Russian-American paleographer (1879–1969)

Elias Avery Lowe (15 October 1879 – 8 August 1969), originally surnamed Loew, and known in print as E. A. Lowe, was a Russian-American palaeographer at the University of Oxford and Princeton University. He was a lecturer, and then reader, at the University of Oxford from 1913 to 1936, and a professor at Princeton's Institute for Advanced Study from 1936.

==Early life ==
Elias Avery Loew was born on 15 October 1879 in Moscow (then part of the Russian Empire) to a Jewish family headed by Charles Loew, a silk and embroidery merchant, and his wife, Sarah Ragoler. He immigrated to New York City with his parents in 1892, becoming a citizen of the United States in 1900. In 1918, he altered the spelling of his surname to Lowe.

==Education and career==
After studying at the College of the City of New York (now City College of New York) from 1894 to 1897, Lowe obtained a BA at Cornell University in 1902. Thereafter, he studied briefly at the University of Halle, and then at the Ludwig-Maximilians-Universität München where, under the supervision of Ludwig Traube, he completed his doctorate in 1908. He first lectured at the University of Oxford in 1913. In 1914, he gave the Sandars Lectures on bibliography at the University of Cambridge. In the same year Oxford granted him a regular appointment as lecturer, appointing him reader in 1927. Nearly all of Lowe's paleography teaching occurred at the latter institution. Although he became one of the first professors at Princeton's Institute for Advanced Study (where no teaching was required) in 1936, he continued to lecture at Oxford during Trinity terms until 1948. In addition, he acted as a consultant in paleography for the Library of Congress, and, from 1911 to 1953, as research associate in paleography for the Carnegie Institution of Washington.

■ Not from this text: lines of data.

-- ==== Sys2Proof/Machine/Step.lean ====
section
/-! DEFINITION. One step of the machine, and where the host places an instruction for the next step. -/

namespace Sys2Proof.Machine

/-- One atomic step of one agent (R8). An ill-formed configuration is refused (R6). -/
def step (s : State) : Host.Outcome State Fault Refusal :=
  guarded s
    (match turn s with
     | .run i t => exec i t
     | .done r => r)

/-- `s` with an opcode-table row's word placed where `step` takes its next instruction (log 3). -/
def State.withFetchWord (s : State) (nbits w : Nat) : State := placeTableWord nbits w s

end Sys2Proof.Machine
end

Lowe wrote several important works on early medieval paleography, including The Beneventan Script (his 1914 study of the oldest extant manuscript of St Benedict's rule), and his collected Palaeographical Papers, 1907–1965 (published posthumously in 1972). He remains best known, however, for the eleven-volume Codices Latini Antiquiores (CLA) which offers a palaeographical guide to all extant Latin literary manuscripts copied in scripts antedating the ninth century. Published 1934–1971, this monumental work covers over 1,800 manuscripts from repositories in twenty-one countries, providing detailed descriptions and one or more facsimiles for each manuscript.

==Recognition==
An internationally respected authority in his field, Lowe received formal recognition from numerous academies, institutes, and scholarly societies. He was awarded the Medieval Academy of America's Haskins Medal in 1957, the gold medal of the Bibliographical Society in 1959, and had honorary doctoral degrees conferred on him by the University of Oxford (1936), the University of North Carolina (1946), and the National University of Ireland (1964). From 1954 until his death in 1969, he was an Honorary Fellow of Corpus Christi College of Oxford University.

==Personal life and death==
In 1911, Lowe married the translator Helen Tracy Lowe-Porter. The couple had three daughters. Among their descendants are English artist Charlotte Johnson Wahl, and her son, journalist and politician Boris Johnson, the former Prime Minister of the UK.

Although Lowe "never abandoned his solidarity with the Jewish people", he declined to practise Judaism. Towards the end of his life he told one of his daughters that, were he to adhere to a religion, he would opt for Roman Catholicism.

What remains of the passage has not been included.